▶ GOAL OF THE EXERCISE
Would you write out all of the records that follow, exactly as they stand?

== Segment start ==

-- ==== Sys2Proof/Machine/HostAccess.lean ====
section
/-! DEFINITION. The host's requests and the grant of the Memory Port: HOST_WRITE, HOST_READ, HOST_READ_COMPLETE,
ARBITER_GRANT (chapters 6 and 7). -/

namespace Sys2Proof.Machine

/-- The host presents a request: the answer lines are released (log 12), and a part that runs classifies it (R100). One
request at a time: while one is presented no other can be (R99, log 5). -/
def State.present (s : State) (r : HostRequest) : State :=
  if s.lines.presented.isSome then s
  else
    let shown : State :=
      { s with lines := { s.lines with presented := some r, ready := false, error := false, hostData := 0 } }
    if s.running then shown.classify else shown

/-- HOST_WRITE (R103). -/
def execHostWrite (addr : WordAddr) (lanes : Lanes) (data : Word) (s : State) : Host.Outcome State Fault Refusal :=
  .next (s.present { kind := .write, addr := addr, lanes := lanes, data := data })

/-- HOST_READ (R115). -/
def execHostRead (addr : WordAddr) (lanes : Lanes) (s : State) : Host.Outcome State Fault Refusal :=
  .next (s.present { kind := .read, addr := addr, lanes := lanes, data := 0 })

/-- HOST_READ_COMPLETE: the read is completed with the word the memory holds (R117). -/
def execHostReadComplete (s : State) : Host.Outcome State Fault Refusal :=
  .next
    (match s.port.op with
    | some op => if op.kind = .hostRead then (s.afterOp op).completeHost (readWord s.mem op.start) else s
    | none => s)

/-- ARBITER_GRANT: the free port grants a waiting request that may be granted (R125 to R127), and nothing while a reset
lasts (R134). -/
def execArbiterGrant (s : State) : Host.Outcome State Fault Refusal :=
  .next
    (if s.running ∧ s.port.op = none then
      match s.nextGrant with
      | some k => s.grant k
      | none => s
    else s)

end Sys2Proof.Machine
end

== Segment end ==

▶ EXERCISE RESULT
-- ==== Sys2Proof/Machine/HostAccess.lean ====
section
/-! DEFINITION. The host's requests and the grant of the Memory Port: HOST_WRITE, HOST_READ, HOST_READ_COMPLETE,
ARBITER_GRANT (chapters 6 and 7). -/

namespace Sys2Proof.Machine

/-- The host presents a request: the answer lines are released (log 12), and a part that runs classifies it (R100). One
request at a time: while one is presented no other can be (R99, log 5). -/
def State.present (s : State) (r : HostRequest) : State :=
  if s.lines.presented.isSome then s
  else
    let shown : State :=
      { s with lines := { s.lines with presented := some r, ready := false, error := false, hostData := 0 } }
    if s.running then shown.classify else shown

/-- HOST_WRITE (R103). -/
def execHostWrite (addr : WordAddr) (lanes : Lanes) (data : Word) (s : State) : Host.Outcome State Fault Refusal :=
  .next (s.present { kind := .write, addr := addr, lanes := lanes, data := data })

/-- HOST_READ (R115). -/
def execHostRead (addr : WordAddr) (lanes : Lanes) (s : State) : Host.Outcome State Fault Refusal :=
  .next (s.present { kind := .read, addr := addr, lanes := lanes, data := 0 })

/-- HOST_READ_COMPLETE: the read is completed with the word the memory holds (R117). -/
def execHostReadComplete (s : State) : Host.Outcome State Fault Refusal :=
  .next
    (match s.port.op with
    | some op => if op.kind = .hostRead then (s.afterOp op).completeHost (readWord s.mem op.start) else s
    | none => s)

/-- ARBITER_GRANT: the free port grants a waiting request that may be granted (R125 to R127), and nothing while a reset
lasts (R134). -/
def execArbiterGrant (s : State) : Host.Outcome State Fault Refusal :=
  .next
    (if s.running ∧ s.port.op = none then
      match s.nextGrant with
      | some k => s.grant k
      | none => s
    else s)

end Sys2Proof.Machine
end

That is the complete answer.